## TASK GOAL
Search each line of the data for the word "induction"; copy every line where it is found.

Saved entries:
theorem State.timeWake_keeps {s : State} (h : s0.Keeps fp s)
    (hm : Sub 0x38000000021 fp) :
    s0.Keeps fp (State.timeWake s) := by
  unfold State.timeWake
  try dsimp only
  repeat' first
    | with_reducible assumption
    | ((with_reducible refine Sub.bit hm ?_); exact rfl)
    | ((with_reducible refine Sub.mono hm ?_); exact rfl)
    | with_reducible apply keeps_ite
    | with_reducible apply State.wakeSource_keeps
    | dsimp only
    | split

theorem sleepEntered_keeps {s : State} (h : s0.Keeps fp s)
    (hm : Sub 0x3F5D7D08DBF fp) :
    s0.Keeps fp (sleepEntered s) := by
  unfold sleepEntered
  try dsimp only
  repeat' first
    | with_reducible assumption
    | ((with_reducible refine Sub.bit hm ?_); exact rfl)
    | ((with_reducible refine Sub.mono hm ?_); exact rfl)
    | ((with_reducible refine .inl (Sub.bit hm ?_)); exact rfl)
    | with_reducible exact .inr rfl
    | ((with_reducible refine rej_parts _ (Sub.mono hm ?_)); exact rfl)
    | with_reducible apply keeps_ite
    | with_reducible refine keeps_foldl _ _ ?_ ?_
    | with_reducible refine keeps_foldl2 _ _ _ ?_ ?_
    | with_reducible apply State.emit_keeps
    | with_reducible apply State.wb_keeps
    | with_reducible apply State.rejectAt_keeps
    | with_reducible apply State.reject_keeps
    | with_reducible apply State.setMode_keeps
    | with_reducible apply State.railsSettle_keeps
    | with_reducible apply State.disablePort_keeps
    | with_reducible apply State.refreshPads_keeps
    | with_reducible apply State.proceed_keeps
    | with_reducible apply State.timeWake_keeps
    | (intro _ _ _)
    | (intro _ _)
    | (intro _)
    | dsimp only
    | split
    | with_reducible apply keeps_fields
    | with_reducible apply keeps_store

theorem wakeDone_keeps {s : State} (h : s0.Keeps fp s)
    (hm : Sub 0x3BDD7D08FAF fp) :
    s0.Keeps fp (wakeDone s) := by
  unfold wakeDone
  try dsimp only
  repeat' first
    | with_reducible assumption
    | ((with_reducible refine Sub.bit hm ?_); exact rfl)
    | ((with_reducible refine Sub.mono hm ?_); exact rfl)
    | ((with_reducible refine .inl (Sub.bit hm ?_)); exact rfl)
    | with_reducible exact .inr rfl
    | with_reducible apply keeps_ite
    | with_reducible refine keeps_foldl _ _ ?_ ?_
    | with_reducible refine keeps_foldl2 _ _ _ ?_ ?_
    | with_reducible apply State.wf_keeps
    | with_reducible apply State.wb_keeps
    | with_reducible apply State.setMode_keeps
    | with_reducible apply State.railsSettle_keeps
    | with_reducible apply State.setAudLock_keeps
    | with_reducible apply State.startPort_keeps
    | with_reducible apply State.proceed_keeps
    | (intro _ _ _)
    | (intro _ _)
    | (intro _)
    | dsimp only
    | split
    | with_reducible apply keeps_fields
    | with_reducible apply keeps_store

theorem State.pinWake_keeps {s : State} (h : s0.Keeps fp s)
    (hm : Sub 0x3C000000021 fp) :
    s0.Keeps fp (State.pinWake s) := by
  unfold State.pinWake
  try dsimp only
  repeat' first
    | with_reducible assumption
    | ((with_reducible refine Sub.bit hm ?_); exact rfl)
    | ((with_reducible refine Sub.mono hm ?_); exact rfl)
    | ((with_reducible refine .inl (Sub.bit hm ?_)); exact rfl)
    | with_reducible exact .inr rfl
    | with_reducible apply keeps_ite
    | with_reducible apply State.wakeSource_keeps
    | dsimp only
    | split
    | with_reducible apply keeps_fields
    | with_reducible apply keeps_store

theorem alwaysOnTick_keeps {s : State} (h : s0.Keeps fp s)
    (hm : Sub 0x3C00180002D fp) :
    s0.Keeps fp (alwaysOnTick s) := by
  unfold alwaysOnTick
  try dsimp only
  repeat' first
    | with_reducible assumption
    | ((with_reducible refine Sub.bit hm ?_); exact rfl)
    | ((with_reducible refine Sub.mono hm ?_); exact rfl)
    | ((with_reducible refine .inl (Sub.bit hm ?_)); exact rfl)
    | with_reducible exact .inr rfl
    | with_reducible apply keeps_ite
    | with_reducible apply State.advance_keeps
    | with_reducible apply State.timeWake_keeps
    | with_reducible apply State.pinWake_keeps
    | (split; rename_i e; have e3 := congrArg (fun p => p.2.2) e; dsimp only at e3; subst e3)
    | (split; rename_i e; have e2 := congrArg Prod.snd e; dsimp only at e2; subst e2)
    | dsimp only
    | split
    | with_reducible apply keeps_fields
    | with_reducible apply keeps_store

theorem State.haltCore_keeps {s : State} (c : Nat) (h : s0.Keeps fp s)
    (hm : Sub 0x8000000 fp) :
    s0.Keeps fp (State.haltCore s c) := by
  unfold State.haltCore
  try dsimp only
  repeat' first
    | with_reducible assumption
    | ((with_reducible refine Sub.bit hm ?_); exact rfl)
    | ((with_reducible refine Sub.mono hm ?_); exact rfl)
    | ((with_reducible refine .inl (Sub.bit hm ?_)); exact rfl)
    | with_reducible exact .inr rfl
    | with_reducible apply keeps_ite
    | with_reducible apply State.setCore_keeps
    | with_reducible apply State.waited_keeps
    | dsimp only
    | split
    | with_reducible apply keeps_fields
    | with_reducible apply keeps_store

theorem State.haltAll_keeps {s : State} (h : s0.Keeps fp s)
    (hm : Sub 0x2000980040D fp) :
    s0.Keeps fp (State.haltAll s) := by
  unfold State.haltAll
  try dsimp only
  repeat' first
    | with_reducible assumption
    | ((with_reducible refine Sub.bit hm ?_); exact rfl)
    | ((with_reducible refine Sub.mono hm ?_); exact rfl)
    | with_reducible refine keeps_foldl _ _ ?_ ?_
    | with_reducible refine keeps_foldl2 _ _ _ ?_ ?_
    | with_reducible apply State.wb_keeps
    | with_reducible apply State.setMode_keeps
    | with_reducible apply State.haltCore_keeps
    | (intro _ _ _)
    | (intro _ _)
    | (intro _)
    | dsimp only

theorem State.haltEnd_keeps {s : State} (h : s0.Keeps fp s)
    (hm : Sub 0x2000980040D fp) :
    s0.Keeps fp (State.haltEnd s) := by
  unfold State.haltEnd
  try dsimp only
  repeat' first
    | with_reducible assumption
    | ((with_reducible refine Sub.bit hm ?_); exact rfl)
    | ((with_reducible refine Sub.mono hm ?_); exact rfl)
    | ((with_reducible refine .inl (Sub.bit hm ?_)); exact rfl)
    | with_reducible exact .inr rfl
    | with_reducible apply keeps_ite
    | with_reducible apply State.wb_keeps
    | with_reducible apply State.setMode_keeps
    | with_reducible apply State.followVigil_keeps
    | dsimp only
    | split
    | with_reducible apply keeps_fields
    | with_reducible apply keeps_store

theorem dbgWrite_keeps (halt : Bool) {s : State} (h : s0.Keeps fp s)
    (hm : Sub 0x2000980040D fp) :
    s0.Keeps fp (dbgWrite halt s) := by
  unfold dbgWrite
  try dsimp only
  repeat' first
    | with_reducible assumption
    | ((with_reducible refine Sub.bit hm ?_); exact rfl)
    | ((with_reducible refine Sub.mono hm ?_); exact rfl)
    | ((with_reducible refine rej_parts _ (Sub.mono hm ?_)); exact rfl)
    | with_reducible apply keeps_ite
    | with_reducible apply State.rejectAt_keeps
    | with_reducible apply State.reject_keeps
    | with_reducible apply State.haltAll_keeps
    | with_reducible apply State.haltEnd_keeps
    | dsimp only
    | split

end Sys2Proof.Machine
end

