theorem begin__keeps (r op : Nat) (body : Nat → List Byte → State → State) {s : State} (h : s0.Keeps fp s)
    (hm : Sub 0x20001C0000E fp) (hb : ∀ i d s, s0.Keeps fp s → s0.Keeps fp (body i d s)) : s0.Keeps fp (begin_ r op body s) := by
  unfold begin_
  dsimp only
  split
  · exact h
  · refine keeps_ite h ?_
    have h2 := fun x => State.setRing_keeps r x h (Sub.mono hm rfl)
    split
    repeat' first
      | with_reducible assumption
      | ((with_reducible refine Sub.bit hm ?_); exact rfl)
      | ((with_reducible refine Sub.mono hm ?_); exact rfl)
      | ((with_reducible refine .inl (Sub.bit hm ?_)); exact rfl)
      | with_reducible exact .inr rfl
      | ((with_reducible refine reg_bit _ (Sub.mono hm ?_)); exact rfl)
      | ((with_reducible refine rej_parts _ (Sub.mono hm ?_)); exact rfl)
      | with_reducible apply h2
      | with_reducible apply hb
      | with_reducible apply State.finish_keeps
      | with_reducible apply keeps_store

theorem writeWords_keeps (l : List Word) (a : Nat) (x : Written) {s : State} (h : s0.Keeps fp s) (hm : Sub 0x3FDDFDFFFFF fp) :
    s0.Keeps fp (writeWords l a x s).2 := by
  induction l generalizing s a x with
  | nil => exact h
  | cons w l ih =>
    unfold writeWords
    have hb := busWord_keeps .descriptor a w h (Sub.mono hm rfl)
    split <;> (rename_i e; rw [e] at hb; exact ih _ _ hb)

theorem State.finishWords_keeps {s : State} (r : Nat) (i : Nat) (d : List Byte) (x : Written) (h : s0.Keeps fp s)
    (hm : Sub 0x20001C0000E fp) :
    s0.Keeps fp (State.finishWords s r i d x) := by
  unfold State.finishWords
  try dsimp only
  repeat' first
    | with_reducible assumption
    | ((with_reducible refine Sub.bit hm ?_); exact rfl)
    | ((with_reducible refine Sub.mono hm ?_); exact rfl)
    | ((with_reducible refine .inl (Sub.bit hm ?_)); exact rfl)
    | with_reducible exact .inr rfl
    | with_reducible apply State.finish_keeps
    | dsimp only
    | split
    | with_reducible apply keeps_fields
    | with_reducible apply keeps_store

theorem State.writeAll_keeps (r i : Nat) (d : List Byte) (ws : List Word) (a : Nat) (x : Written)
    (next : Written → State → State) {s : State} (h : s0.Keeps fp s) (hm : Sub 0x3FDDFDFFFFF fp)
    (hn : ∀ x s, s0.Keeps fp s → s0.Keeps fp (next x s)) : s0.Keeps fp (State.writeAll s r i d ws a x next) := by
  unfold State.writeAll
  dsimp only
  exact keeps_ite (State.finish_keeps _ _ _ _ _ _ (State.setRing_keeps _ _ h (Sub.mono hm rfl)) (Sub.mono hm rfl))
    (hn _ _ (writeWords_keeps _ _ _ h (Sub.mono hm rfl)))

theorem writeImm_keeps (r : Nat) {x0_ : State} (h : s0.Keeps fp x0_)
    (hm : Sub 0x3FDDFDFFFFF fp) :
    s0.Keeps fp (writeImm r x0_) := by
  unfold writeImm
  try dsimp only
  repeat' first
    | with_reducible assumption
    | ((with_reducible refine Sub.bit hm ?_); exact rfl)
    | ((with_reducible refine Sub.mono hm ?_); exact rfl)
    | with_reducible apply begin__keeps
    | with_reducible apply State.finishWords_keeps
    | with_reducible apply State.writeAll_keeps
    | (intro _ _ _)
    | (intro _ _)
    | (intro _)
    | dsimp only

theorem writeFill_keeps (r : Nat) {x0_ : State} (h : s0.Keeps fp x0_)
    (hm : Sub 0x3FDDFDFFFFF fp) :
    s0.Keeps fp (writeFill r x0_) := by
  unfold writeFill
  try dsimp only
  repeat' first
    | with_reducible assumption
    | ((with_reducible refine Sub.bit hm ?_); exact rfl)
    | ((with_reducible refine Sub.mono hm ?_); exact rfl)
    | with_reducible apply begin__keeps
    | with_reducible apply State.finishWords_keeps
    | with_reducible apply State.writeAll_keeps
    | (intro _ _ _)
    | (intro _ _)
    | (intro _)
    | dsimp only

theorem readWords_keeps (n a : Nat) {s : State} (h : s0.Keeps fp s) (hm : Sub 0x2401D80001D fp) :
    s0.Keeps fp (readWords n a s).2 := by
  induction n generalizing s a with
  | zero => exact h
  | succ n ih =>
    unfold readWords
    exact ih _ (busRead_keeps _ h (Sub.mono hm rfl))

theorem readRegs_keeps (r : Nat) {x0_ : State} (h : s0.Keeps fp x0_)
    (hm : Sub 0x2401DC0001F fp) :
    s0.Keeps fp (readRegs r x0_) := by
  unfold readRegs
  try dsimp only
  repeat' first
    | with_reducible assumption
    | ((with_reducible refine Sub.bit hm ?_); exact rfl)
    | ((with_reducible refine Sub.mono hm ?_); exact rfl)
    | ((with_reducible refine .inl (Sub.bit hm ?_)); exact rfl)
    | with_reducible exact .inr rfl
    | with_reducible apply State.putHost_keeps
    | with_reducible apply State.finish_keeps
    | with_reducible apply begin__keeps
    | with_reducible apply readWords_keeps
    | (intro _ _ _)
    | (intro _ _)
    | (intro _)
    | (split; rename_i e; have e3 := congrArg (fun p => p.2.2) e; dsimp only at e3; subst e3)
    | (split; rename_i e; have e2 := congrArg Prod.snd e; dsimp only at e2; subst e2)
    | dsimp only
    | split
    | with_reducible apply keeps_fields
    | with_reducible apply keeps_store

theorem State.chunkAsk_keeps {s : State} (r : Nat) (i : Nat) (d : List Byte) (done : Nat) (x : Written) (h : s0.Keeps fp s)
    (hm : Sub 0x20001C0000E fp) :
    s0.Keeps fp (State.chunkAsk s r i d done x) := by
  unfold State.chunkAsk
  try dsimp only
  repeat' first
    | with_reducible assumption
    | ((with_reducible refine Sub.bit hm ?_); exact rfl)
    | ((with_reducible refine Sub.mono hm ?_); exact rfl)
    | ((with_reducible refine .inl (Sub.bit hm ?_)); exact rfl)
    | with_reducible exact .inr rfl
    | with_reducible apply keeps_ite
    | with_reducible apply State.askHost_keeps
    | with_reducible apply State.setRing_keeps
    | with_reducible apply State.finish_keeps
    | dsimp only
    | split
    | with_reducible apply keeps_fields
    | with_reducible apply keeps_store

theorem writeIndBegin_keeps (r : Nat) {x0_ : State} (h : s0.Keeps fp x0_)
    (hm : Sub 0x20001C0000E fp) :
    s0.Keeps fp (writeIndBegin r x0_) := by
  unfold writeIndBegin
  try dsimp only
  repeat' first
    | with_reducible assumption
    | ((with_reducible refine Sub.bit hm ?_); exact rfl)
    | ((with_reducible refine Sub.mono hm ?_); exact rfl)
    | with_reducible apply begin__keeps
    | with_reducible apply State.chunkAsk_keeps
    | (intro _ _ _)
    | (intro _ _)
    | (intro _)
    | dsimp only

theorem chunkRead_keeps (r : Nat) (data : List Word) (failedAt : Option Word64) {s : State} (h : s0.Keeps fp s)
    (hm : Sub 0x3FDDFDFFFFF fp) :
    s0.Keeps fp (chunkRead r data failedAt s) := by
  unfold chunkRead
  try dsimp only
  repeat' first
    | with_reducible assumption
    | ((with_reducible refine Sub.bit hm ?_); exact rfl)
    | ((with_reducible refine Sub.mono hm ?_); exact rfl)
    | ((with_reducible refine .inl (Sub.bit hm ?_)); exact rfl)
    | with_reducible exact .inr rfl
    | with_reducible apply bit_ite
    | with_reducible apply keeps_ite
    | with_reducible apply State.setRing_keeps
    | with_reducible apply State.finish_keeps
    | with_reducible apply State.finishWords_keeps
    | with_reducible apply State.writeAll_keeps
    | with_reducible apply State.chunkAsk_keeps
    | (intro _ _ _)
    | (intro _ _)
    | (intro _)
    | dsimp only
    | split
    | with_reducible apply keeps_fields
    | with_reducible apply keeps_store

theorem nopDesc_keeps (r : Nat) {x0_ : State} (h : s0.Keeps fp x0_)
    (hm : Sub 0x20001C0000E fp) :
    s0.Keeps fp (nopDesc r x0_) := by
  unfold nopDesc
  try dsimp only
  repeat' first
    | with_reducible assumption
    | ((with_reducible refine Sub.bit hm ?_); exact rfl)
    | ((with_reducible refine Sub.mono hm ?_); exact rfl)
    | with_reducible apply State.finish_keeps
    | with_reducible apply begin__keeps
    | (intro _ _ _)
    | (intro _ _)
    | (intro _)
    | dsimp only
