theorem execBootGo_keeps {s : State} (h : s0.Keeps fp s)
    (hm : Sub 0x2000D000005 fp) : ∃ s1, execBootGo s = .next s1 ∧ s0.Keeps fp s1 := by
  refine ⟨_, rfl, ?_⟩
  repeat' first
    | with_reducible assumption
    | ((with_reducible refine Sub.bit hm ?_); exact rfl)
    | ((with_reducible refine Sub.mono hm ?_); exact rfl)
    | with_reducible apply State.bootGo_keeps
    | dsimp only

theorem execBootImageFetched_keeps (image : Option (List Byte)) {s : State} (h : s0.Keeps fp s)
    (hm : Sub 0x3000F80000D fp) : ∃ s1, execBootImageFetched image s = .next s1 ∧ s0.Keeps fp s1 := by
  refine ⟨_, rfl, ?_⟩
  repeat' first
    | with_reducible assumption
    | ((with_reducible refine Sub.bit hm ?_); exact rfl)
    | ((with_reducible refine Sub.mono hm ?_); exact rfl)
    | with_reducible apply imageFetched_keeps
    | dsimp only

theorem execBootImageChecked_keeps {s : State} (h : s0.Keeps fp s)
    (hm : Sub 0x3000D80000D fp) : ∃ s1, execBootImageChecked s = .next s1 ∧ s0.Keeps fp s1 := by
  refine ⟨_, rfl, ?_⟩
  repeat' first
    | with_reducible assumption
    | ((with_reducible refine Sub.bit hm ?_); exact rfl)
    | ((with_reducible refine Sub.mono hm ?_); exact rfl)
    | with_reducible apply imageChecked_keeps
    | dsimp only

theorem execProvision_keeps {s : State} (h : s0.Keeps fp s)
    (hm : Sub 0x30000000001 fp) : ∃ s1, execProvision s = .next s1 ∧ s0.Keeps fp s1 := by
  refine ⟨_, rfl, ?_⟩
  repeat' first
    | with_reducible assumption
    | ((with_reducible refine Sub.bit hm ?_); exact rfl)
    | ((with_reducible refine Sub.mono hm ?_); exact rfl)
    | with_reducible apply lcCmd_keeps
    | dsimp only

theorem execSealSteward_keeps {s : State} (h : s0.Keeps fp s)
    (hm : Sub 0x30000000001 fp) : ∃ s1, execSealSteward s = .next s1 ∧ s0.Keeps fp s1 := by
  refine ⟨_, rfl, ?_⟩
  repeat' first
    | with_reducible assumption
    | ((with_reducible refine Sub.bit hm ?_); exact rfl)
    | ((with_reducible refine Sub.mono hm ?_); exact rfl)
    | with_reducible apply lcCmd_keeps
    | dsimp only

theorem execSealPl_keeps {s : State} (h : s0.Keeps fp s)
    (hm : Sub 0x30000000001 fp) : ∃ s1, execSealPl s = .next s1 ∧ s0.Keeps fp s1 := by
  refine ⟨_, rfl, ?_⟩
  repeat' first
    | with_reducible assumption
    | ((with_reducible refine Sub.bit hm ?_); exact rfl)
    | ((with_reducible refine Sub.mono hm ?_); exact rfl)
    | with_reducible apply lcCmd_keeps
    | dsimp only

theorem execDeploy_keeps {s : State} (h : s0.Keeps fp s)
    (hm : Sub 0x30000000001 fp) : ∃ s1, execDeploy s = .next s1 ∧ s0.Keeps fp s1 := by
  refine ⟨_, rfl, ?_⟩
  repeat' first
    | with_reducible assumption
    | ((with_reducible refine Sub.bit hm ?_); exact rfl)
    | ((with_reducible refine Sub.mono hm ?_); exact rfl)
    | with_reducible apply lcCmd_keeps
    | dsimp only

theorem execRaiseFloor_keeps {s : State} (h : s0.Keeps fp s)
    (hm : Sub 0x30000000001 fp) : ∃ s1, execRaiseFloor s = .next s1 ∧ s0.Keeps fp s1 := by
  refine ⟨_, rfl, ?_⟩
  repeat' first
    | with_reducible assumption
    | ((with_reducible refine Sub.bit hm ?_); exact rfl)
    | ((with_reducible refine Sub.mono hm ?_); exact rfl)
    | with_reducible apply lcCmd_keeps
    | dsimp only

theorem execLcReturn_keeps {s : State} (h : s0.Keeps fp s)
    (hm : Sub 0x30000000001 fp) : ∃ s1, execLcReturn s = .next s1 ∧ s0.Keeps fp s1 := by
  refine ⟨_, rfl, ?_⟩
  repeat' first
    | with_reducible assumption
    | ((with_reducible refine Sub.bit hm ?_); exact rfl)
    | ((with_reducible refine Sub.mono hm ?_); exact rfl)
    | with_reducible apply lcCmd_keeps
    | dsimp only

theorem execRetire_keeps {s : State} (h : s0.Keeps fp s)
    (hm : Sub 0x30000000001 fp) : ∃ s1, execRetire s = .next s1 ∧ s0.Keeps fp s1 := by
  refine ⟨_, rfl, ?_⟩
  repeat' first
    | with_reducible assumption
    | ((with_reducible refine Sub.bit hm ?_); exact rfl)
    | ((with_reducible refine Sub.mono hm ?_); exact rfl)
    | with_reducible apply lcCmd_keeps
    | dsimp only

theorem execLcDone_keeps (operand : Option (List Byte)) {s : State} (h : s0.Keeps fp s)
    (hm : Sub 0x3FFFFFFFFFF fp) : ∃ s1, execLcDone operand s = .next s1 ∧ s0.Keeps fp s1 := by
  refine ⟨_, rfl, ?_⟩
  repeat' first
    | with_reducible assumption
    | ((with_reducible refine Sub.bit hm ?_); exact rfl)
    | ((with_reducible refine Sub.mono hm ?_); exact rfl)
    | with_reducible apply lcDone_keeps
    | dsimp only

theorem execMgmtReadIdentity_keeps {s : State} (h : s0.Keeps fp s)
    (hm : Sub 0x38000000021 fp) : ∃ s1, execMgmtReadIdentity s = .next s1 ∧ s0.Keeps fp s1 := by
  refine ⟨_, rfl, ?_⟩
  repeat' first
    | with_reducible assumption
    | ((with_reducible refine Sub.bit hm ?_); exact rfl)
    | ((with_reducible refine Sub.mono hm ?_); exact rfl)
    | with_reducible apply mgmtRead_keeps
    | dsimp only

## YOUR SOLUTION
  induction l generalizing s a x with
  induction n generalizing s a with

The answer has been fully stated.